How calm the ardor of verbal monster. I discovered two solutions unstoppable.
- 1 era: The hairdresser! I had to bring the monster to the hairdresser, yeah normally expected to be in France, but her fringe was beginning to hit the ground .... I army of scissors and I cut ... Oh so cute we finally saw her beautiful eyes .... But after two days of reflections of well-intentioned "Oh, but tell me, dear boy, you're cutting your own hair?" I has resigned to make a cross on my eventual conversion in dressing and bring to a professional. And the complete quiet ... He said no more the monster!
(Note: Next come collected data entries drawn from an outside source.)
-- ==== Sys2Proof/Syntax.lean ====
section
/-! DEFINITION. The block's data: operands, Outcomes, results (00_scope.md R7), bit fields, literals and patterns
(40_codec_primitives.md R120 to R124), descriptors (10_state.md R21), and the validated instructions (30_encoding.md). -/

namespace Sys2Proof

/-! ## Operands, Outcomes and results -/

/-- A mnemonic: a finite string of bytes (00_scope.md R7). -/
abbrev Mnemonic := List Byte

/-- An operand slot (10_state.md R24). As an input of the encoder the number may be any natural number. -/
inductive Operand
  | register (n : Nat)
  | immediate (v : Nat)
  | empty
  deriving DecidableEq, Repr

/-- A canonical operand position, 1 to 4 (00_scope.md R12; 30_encoding.md R84). -/
inductive Position
  | p1 | p2 | p3 | p4
  deriving DecidableEq, Repr

/-- Exactly four operands, numbered by canonical position (00_scope.md R7). -/
structure OperandList where
  op1 : Operand
  op2 : Operand
  op3 : Operand
  op4 : Operand
  deriving DecidableEq, Repr

/-- The terminal status of one call (10_state.md R25), in the spec's order. -/
inductive Outcome
  | noError
  | wrongCommand
  | missingReg
  | invalidParam
  | invalidReg
  | invalidImmed
  | completeEncode
  | completeDecode
  deriving DecidableEq, Repr

/-- Result of an encode call: the Word, or a failure Outcome and no Word (00_scope.md R7). -/
inductive EncResult
  | ok (word : Word)
  | fail (o : Outcome)
  deriving DecidableEq, Repr

/-- Result of a decode call: mnemonic and operands, or a failure Outcome and neither (00_scope.md R7). -/
inductive DecResult
  | ok (m : Mnemonic) (ops : OperandList)
  | fail (o : Outcome)
  deriving DecidableEq, Repr

/-! ## Bit fields -/

/-- The domain of the primitives: `highBit` at most 31 and `1 ≤ width ≤ highBit + 1` (40_codec_primitives.md R120). -/
def fieldInDomain (highBit width : Nat) : Bool :=
  decide (highBit ≤ 31) && decide (1 ≤ width) && decide (width ≤ highBit + 1)

/-- A bit range of a Word (40_codec_primitives.md R120). The domain is part of the value, so a call of a primitive
outside its domain cannot be written (93_implementation_defined.md U3). -/
structure BitField where
  highBit : Nat
  width : Nat
  ok : fieldInDomain highBit width = true
  deriving DecidableEq, Repr

/-- The lowest bit of the field, R120's `highBit - width + 1` written so that no intermediate is negative. -/
def BitField.lowBit (f : BitField) : Nat := f.highBit + 1 - f.width

/-- A character of a literal bit string (40_codec_primitives.md R122; two constructors, 93 U4). -/
inductive Bit
  | b0 | b1
  deriving DecidableEq, Repr

/-- A character of a pattern (40_codec_primitives.md R124; three constructors, 93 U4). -/
inductive PatBit
  | b0 | b1 | x
  deriving DecidableEq, Repr

/-- A literal bit string placed with its leftmost character at `highBit`; its length is the width (R122). -/
structure FieldLiteral where
  highBit : Nat
  bits : List Bit
  ok : fieldInDomain highBit bits.length = true
  deriving DecidableEq, Repr

/-- A pattern placed with its leftmost character at `highBit`; its length is the width (R124). -/
structure FieldPattern where
  highBit : Nat
  bits : List PatBit
  ok : fieldInDomain highBit bits.length = true
  deriving DecidableEq, Repr

/-! ## Descriptors -/

/-- The register fields Rs, Rt, Rd (30_encoding.md R71). -/
inductive RegField
  | rs | rt | rd
  deriving DecidableEq, Repr

/-- What an operand position maps to: a register field or the immediate field (30_encoding.md R84). -/
inductive OperandField
  | reg (r : RegField)
  | imm
  deriving DecidableEq, Repr

/-- The role of a field (00_scope.md R12). -/
inductive Role
  | opcode
  | funct
  | register (r : RegField)
  | immediate
  | filler
  deriving DecidableEq, Repr

/-- A Field of a descriptor: a bit range and its role (00_scope.md R12). -/
structure FieldDecl where
  field : BitField
  role : Role
  deriving DecidableEq, Repr

/-- The seven formats (30_encoding.md section 2). -/
inductive Format
  | r3 | r2 | r1 | i | lui | br | ls
  deriving DecidableEq, Repr

/-- The six format families (30_encoding.md R79). Nothing the block computes depends on one. -/
inductive Family
  | rType | rTypeNoRd | rTypeSingleRegister | iType | branch | loadStore
  deriving DecidableEq, Repr

/-- The type a declared position expects (30_encoding.md R85). -/
inductive SlotType
  | register
  | immediate
  deriving DecidableEq, Repr

/-- An instruction descriptor with the components of 10_state.md R21; `name` is its number in R80's table, `opcode` and
`funct` are its constants of R80 and R81 (`D.opcode` and `D.funct` of 41_encoder_decoder.md R145). -/
structure Descriptor where
  name : InstrName
  mnemonic : Mnemonic
  format : Format
  family : Family
  opcode : BitVec 6
  funct : Option (BitVec 6)
  fields : List FieldDecl
  patterns : List FieldPattern
  operandMap : List (Position × OperandField)
  slotTypes : List (Position × SlotType)
  immPolicy : ImmPolicy
  deriving DecidableEq, Repr

/-! ## Instructions -/

/-- A validated instruction, one constructor per row of the opcode table, its operands in canonical order
(30_encoding.md R84) and at the width of the field that holds them. -/
inductive Instr
  /-- R180 -/
  | add (rd rs rt : RegNum)
  /-- R181 -/
  | and (rd rs rt : RegNum)
  /-- R182 -/
  | or (rd rs rt : RegNum)
  /-- R183 -/
  | sub (rd rs rt : RegNum)
  /-- R184 -/
  | slt (rd rs rt : RegNum)
  /-- R190 -/
  | div (rs rt : RegNum)
  /-- R191 -/
  | mult (rs rt : RegNum)
  /-- R195 -/
  | mfhi (rd : RegNum)
  /-- R196 -/
  | mflo (rd : RegNum)
  /-- R200 -/
  | addi (rt rs : RegNum) (imm : Imm16)
  /-- R201 -/
  | slti (rt rs : RegNum) (imm : Imm16)
  /-- R202 -/
  | lui (rt : RegNum) (imm : Imm16)
  /-- R210 -/
  | beq (rs rt : RegNum) (off : Imm16)
  /-- R211 -/
  | bne (rs rt : RegNum) (off : Imm16)
  /-- R215 -/
  | lw (rt : RegNum) (off : Imm16) (rs : RegNum)
  /-- R216 -/
  | sw (rt : RegNum) (off : Imm16) (rs : RegNum)
  deriving DecidableEq, Repr

/-- The name of an instruction's descriptor. -/
def Instr.name : Instr → InstrName
  | .add _ _ _ => .add
  | .and _ _ _ => .and
  | .or _ _ _ => .or
  | .sub _ _ _ => .sub
  | .slt _ _ _ => .slt
  | .div _ _ => .div
  | .mult _ _ => .mult
  | .mfhi _ => .mfhi
  | .mflo _ => .mflo
  | .addi _ _ _ => .addi
  | .slti _ _ _ => .slti
  | .lui _ _ => .lui
  | .beq _ _ _ => .beq
  | .bne _ _ _ => .bne
  | .lw _ _ _ => .lw
  | .sw _ _ _ => .sw

end Sys2Proof
end

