theorem constantWrites_fits (d : Descriptor) : ∀ fv ∈ d.constantWrites, fv.2 < 2 ^ fv.1.width := by
  rintro fv (_ | ⟨_, hfv⟩)
  · exact d.opcode.isLt
  · obtain ⟨v, -, rfl⟩ := Descriptor.mem_functWrites.mp hfv
    exact v.isLt

theorem writes_writable {c : Config} {n : InstrName} {ops : OperandList}
    (h : (descriptor c n).validOperands ops = true) :
    Writable ((descriptor c n).constantWrites ++ (descriptor c n).operandWrites ops) where
  disjoint := by
    have hd := (List.pairwise_append.mp n.fields_disjoint).2.1
    rwa [← constantWrites_fields c, ← operandWrites_fields c n ops, ← List.map_append, List.pairwise_map] at hd
  fits fv hfv := by
    obtain hfv | hfv := List.mem_append.mp hfv
    · exact constantWrites_fits _ fv hfv
    · obtain ⟨⟨k, f⟩, hkf, rfl⟩ := List.mem_map.mp hfv
      exact OperandField.value_lt_of_validFor (validFor_of_validOperands h hkf)

theorem packWrites_writable {c : Config} {n : InstrName} {ops : OperandList}
    (h : (descriptor c n).validOperands ops = true) : Writable ((descriptor c n).packWrites ops) :=
  (writes_writable h).perm ((descriptor c n).packWrites_perm ops).symm

/-! ## The packed Word (R145) -/

/-- Written on zeros, disjoint fields give one Word in whatever order. -/
theorem writeFields_zero_perm {l l' : List (BitField × Nat)} (h : Writable l) (hp : l.Perm l') :
    writeFields 0 l = writeFields 0 l' := by
  rw [writeFields_zero_eq h, writeFields_zero_eq (h.perm hp), fieldSum_perm hp]

theorem foldl_want_of_want_zero : ∀ {ps : List FieldPattern} (v : Word), (∀ p ∈ ps, p.want = 0) →
    ps.foldl (fun v p => v ||| p.want) v = v
  | [], _, _ => rfl
  | p :: ps, v, h => by
    obtain ⟨hp, h⟩ := List.forall_mem_cons.mp h
    rw [List.foldl_cons, foldl_want_of_want_zero _ h, hp]
    exact BitVec.or_zero

/-- What either policy asks of the fillers is that they are zero (R88, R98). -/
theorem eq_zeroPattern_of_mem_fillerPatterns {policy : FillerPolicy} {fields : List FieldDecl} {p : FieldPattern}
    (h : p ∈ fillerPatterns policy fields) : ∃ f ∈ fillerFields fields, zeroPattern f = p := by
  cases policy with
  | strict => exact List.mem_map.mp h
  | lenient => exact absurd h List.not_mem_nil

theorem descriptor_funct (c : Config) (n : InstrName) : (descriptor c n).funct = n.funct c := rfl

/-- The match value is the constants, written on zeros: the fillers want none. -/
theorem matchValue_eq_writeFields (c : Config) (n : InstrName) :
    (descriptor c n).matchValue = writeFields 0 (descriptor c n).constantWrites := by
  have hfill : ∀ p ∈ fillerPatterns c.fillerPolicy n.format.fields, p.want = 0 := fun p hp => by
    obtain ⟨f, -, rfl⟩ := eq_zeroPattern_of_mem_fillerPatterns hp
    exact zeroPattern_want f
  have hop : setField 0 opcodeField n.opcode.toNat = 0 ||| (opcodeLiteral n.opcode).toPattern.want := by
    rw [setField_eq_or (getField_zero _) n.opcode.isLt, opcodePattern_want]
  rw [Descriptor.matchValue, descriptor_patterns, patternSet, List.foldl_append, List.foldl_cons,
    foldl_want_of_want_zero _ hfill, ← hop]
  show _ = writeFields (setField 0 opcodeField n.opcode.toNat) (descriptor c n).functWrites
  rw [Descriptor.functWrites, descriptor_funct]
  cases n.funct c with
  | none => rfl
  | some v =>
    have hclear : getField (setField 0 opcodeField n.opcode.toNat) functField = 0 :=
      (getField_setField_of_disjoint 0 _ (.inr (by decide))).trans (getField_zero _)
    show _ ||| (functLiteral v).toPattern.want = setField _ functField v.toNat
    rw [functPattern_want, setField_eq_or hclear v.isLt]

/-- Packing a valid request is the match value OR the sum of its operands. -/
theorem pack_eq_or {c : Config} {n : InstrName} {ops : OperandList} (h : (descriptor c n).validOperands ops = true) :
    (descriptor c n).pack ops =
      (descriptor c n).matchValue ||| BitVec.ofNat 32 (fieldSum ((descriptor c n).operandWrites ops)) := by
  have hw := writes_writable h
  have hclear : ∀ fv ∈ (descriptor c n).operandWrites ops, getField (descriptor c n).matchValue fv.1 = 0 :=
    fun fv hfv => by
      rw [matchValue_eq_writeFields, getField_writeFields_of_disjoint 0 fun a ha =>
        (List.pairwise_append.mp hw.disjoint).2.2 a ha fv hfv, getField_zero]
  rw [Descriptor.pack_eq, writeFields_zero_perm (packWrites_writable h) ((descriptor c n).packWrites_perm ops),
    writeFields_append, ← matchValue_eq_writeFields,
    writeFields_eq_or (hw.sublist (List.sublist_append_right _ _)) hclear]

/-- Settles O19: the writes commute, so the operands may be written last, on a Word whose operand fields are zero. -/
theorem packingIsMatchValueOrOperandSum : Obligations.PackingIsMatchValueOrOperandSum := by
  intro c n ops hc h
  rw [encode_mnemonic hc, ((descriptor c n).encode_eq_ok_iff ops _).mpr ⟨h, rfl⟩, pack_eq_or h, fieldSum,
    Descriptor.operandWrites, List.map_map]
  rfl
Observed in the mirror and stands straight without moving, even not its jaws ! (And in fact the cost the hairdresser with the decline of the pound is cheaper than in France = 10 pounds ).
I, by the same occasion discovered that the price of providing the hairdresser can vary depending on the seniority in profession of the person you cut your hair ... and if you want make a color you need to do an allergy test (a small amount of dye behind the ear) 48 hours before.
- 2 nd solution: a pschitt for glass cloth and ..... That one hour that the monster polishes doors kitchen cabinets! Well I have promised him a small piece the end!
The problem is that he wants while washing windows, sofas, chairs, wants more STOPPING and empty pschitt ! and the house smells good product for the windows!
Despite these INCONVENIENCES , it's worth.
Last solution send Husband and progeny analysis in Granny with instructions not to go back home until nightfall! Phew!